Often times color is the problem and that is such an easy fix with paint! I could have listed it on craigslist and maybe recouped some of the money, but I like the size and the style is OK. It was really the color causing the most problems.
I decided to try some paint samples out. The frame is not real wood I discovered, it’s actually just particle board. So I couldn’t sand it down and get a good raw wood look.
Now something important- if you already know, that you know, that you know that you’re going to paint the item, take the liberty to try out every paint sample you’ve got.
However, if the piece that you’re debating on is a question of whether or not to paint, DON’T TRY SAMPLES!
You really could make a mess for yourself because they can be tricky to remove.
Instead, you can use a temporary fix by taping or draping paper or fabric over it to try to get yourself the best idea of what the finished look will be without actually altering the piece before you’re ready.
That’s what I ended up doing the other night.
I originally was thinking I would just gild or “gold foil” the piece. This is an old French technique where you take ultra thin sheets of gold medal and carefully adhere them to said piece.
I started the process on the bottom of the frame and and was quickly feeling like it was just too much. Maybe it was the dramatic change and if I had given it more time I would’ve gotten used to it.
But the other thing I need to think about was the actual design going on in this particular room. It’s becoming more sophisticated and I like it in this space.
I’m trying to not let everything get too feminine in here because this is also my husband’s space.
Once I added the gilding, I gave it a quick shot of gold spray paint. Nothing much, just a light dusting. Followed by a light dusting of a chocolatey bronze spray paint.
It just wasn’t what I was going for. That’s when I started cracking open every paint sample I thought might work.
I ended up with seven options. There was a beige, a true black, a Fusion mineral paint black with a blue undertone.
I grabbed a dark gray, a light gray and the color of our walls which is a white (Silos White) from the Magnolia paint line.
Usually, I’ll let something sit around for a week while I make up my mind but I instantly saw which one it was. Any guesses?
Well, if you guessed true black, you’d would be right.
Full Length Mirror Makeover
*This post contains affiliate links to products I know &/or love.
- Full Length Mirror
- Frog Tape
- Magnolia Chalk Paint – in Blackboard
- Paint Stirrer
- A Paint Brush– Sidenote- if you only own one paint brush I recommend a one and a half inch angle brush I love the Purdy or the Magnolia line. Since this is such a small piece compared to furniture painting I’m going to use a tiny angle brush that I have on hand, it’s a 1 inch craft brush.

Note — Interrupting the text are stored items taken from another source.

-- ==== Sys2Proof/Certificates/Slice0/Obligations.lean ====
section
/-! DEFINITION. The statements for the provers: each says in its name and docstring what it states and which rule it follows. -/

open Sys2Proof Sys2Proof.Machine

/-! ### The machine -/

/-- A step takes the command at the front of the queue and runs it on the state with the queue's rest; on an empty queue the part idles
(the model's choice, log entry 3). -/
def Obligations.StepRunsTheFrontCommand : Prop :=
  (∀ (c : Instr) (rest : List Instr) (s : State), step { s with pending := c :: rest } = exec c { s with pending := rest })
    ∧ ∀ s : State, s.pending = [] → step s = .next s

/-- Every command, in every state, is answered by a next state that keeps the queue: no command stops the part. -/
def Obligations.EveryCommandEndsInANextState : Prop :=
  ∀ (c : Instr) (s : State), ∃ t, exec c s = .next t ∧ t.pending = s.pending

/-- The values the manual gives for a start with no retention memory and a store never written: R1, R4, R28, R51, R59, R96, R111, R119,
R132, R145, R165, R173, R186, R187. That reset is such a start is the model's reading (log entry 2). The machine after reset satisfies
every law of the statements above. -/
def Obligations.ResetHoldsTheValuesOfANewPart : Prop :=
  ((∀ sl, State.reset.hire sl = Hire.cleared) ∧ State.reset.nextHire = 1 ∧ State.reset.vacantRem = 0 ∧ State.reset.odoRem = 0
      ∧ State.reset.timeBase = 0 ∧ State.reset.clock = ⟨2000, 1, 1, 6, 0, 0, 0⟩ ∧ State.reset.clockStatus = .unset
      ∧ State.reset.tariffs.active = TariffSet.blank ∧ State.reset.tariffs.staging = TariffSet.blank
      ∧ State.reset.tariffs.config = ⟨1000, 120, 90, 50000, false, 64, 64, 6⟩ ∧ State.reset.tariffs.activationOutcome = .noneYet
      ∧ State.reset.tariffs.configBehind = false ∧ State.reset.tariffs.chain.kind = none
      ∧ State.reset.shift.state = .closed ∧ State.reset.shift.number = 0 ∧ State.reset.shift.driver = none
      ∧ State.reset.shift.pooling = false ∧ State.reset.shift.ceiling = 0 ∧ State.reset.shift.offlineTotal = 0
      ∧ State.reset.shift.counters = List.replicate 15 ⟨0, false⟩ ∧ State.reset.shift.totals = ⟨0, 0, 0, 0, 0⟩
      ∧ State.reset.shift.totalsStatus = .lost ∧ State.reset.shift.openTime = none ∧ State.reset.shift.closeTime = none
      ∧ State.reset.journal.store = [] ∧ State.reset.journal.nextSeq = 1 ∧ State.reset.journal.acked = 0
      ∧ State.reset.journal.state = .normal ∧ State.reset.journal.retired = [] ∧ State.reset.journal.unfiled = []
      ∧ State.reset.journal.queue.map JournalRecord.body = [.retentionLost]
      ∧ State.reset.sign.override = .auto ∧ (∀ i, (State.reset.sign.lamps.get i).level = 0 ∧ (State.reset.sign.lamps.get i).fault = false)
      ∧ State.reset.sign.test = none ∧ State.reset.intercom.mode = .off ∧ State.reset.intercom.fr = Path.reset
      ∧ State.reset.intercom.rf = Path.reset ∧ State.reset.intercom.monitor = .off
      ∧ State.reset.alarm = ⟨.quiet, [], true, 0, 0⟩ ∧ State.reset.indicators = 0
      ∧ (∀ p, (State.reset.port p).receive = none ∧ (State.reset.port p).outstanding = false ∧ (State.reset.port p).refusal = none
          ∧ (State.reset.port p).notices = NoticeKind.powerRestored.mask ∧ (State.reset.port p).enable = deliveredMask p
          ∧ (State.reset.port p).stageMask = defaultStageMask p ∧ (State.reset.port p).snapshot = none)
      ∧ State.reset.power = .running ∧ State.reset.closedMark = false)
  ∧
  (LampLaw State.reset.sign ∧ TalkLaw State.reset.intercom ∧ CeilingLaw State.reset.shift ∧ ClaimLaw State.reset.hires
      ∧ BalanceLaw State.reset.hires ∧ PlacesLaw State.reset.tariffs ∧ StoreLaw State.reset.journal ∧ MaskLaw State.reset.ports
      ∧ CountersLaw State.reset.shift ∧ State.reset.clock.valid = true ∧ AlarmLaw State.reset.alarm)

/-! ### Ports, frames and notices -/

/-- The steps of R175 on a request frame of sound check word: BUSY while the power fails (NULL included), BUSY while a reply is
outstanding, NOT_PERMITTED for a kind the port is not offered, RANGE for a payload of the wrong length. Whatever the outcome, the frame is
complete and the receive state returns to IDLE (R174). That the answers of the last two steps carry the code alone (log entry 15) and, as
replies, forget the last frame read, which BUSY keeps (log entry 24), is the model's reading. -/
def Obligations.PortRefusesInTheOrderOfTheSteps : Prop :=
  ∀ (p : PortId) (kind tag : Byte) (pl : List Byte) (s : State),
    (s.power = .failing → takeRequest p kind tag pl s = s.refuse p tag .busy)
    ∧ (s.power = .running → (s.port p).outstanding = true → kindOf kind ≠ some .null →
        takeRequest p kind tag pl s = s.refuse p tag .busy)
    ∧ (Ready s p → (∀ k, kindOf kind = some k → k.offered p = false) →
        takeRequest p kind tag pl s = s.answer p kind tag (.refuse .notPermitted))
    ∧ (∀ k, Ready s p → kindOf kind = some k → k ≠ .null → k.offered p = true → k.lengthFits pl = false →
        takeRequest p kind tag pl s = s.answer p kind tag (.refuse .range))
    ∧ (∀ k, Ready s p → kindOf kind = some k → k ≠ .null → k.offered p = true → k.lengthFits pl = true →
        takeRequest p kind tag pl s = ((ownerOf p pl k s).1).answer p kind tag (ownerOf p pl k s).2)
    ∧ (s.power ≠ .frozen → ((takeRequest p kind tag pl s).port p).receive = none)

- Dark Furniture Wax- I love Annie Sloan, I tried a lot of dark waxes and either the finished look is too black or the wax itself is too hard to deal with, it feels dried out. This one has the perfect creaminess and it looks like shoe polish.
- Old T-shirt- I love these better than wax brushes because they tend to have problems with bristles coming out and getting onto the project.
- Disposable Glove– I was like to wear a latex glove in my right hand because as you apply the wax, it starts to get under your nails and it’s a pain to get out.
Full Length Mirror Makeover Tutorial
- I taped up the edges that I wanted to keep with Frog tape. You could use masking tape. But, the Frog tape gives that perfect line with no bleeding. I still really loved the outer and inner edge of the frame, just really great size, texture and detail. So I wanted to preserve this a little longer.
- Be sure to actually mix your paint with the paint stirrer. I’m always so tempted to cut corners here and just give it a good shake, but if you’re reusing paint of any age, it really does separate and there is a sludge at the bottom of the can.
- Once I got everything taped off, it was just a simple one coat of my Magnolia black chalk paint.
- Once the first coat was dry, I decided that to make it really perfect I would want two coats. That’s really typical so, brace yourself for that with any painting project.
- I added the second coat and I let that dry.
- Finally, I grabbed my finishing wax and buffed out the whole thing. This is really where the magic happens. I love the slight color change and final gloss as I add the wax over chalk paint.
- Using your pointer finger and middle finger with the T-shirt wrapped around them, dip into your wax and then apply a little bit onto your space working in about 6 inch sections.
- I went ahead and did the waxing while my Frog tape was still in place and that helped protect the parts that I was trying to preserve.
- Once I was done with the waxing I got to do the really fun step of removing the tape and seeing the reveal of all the finished work.
I’m very happy with the finished look, I feel like this full length mirror makeover brought this piece in line with my vision for this room.
I can even see little brushstrokes, which makes this piece look more like it is real wood. You can see “wood grain” and that was an added surprise!
So, what little piece in your home needs a slight makeover? Will you paint or not paint?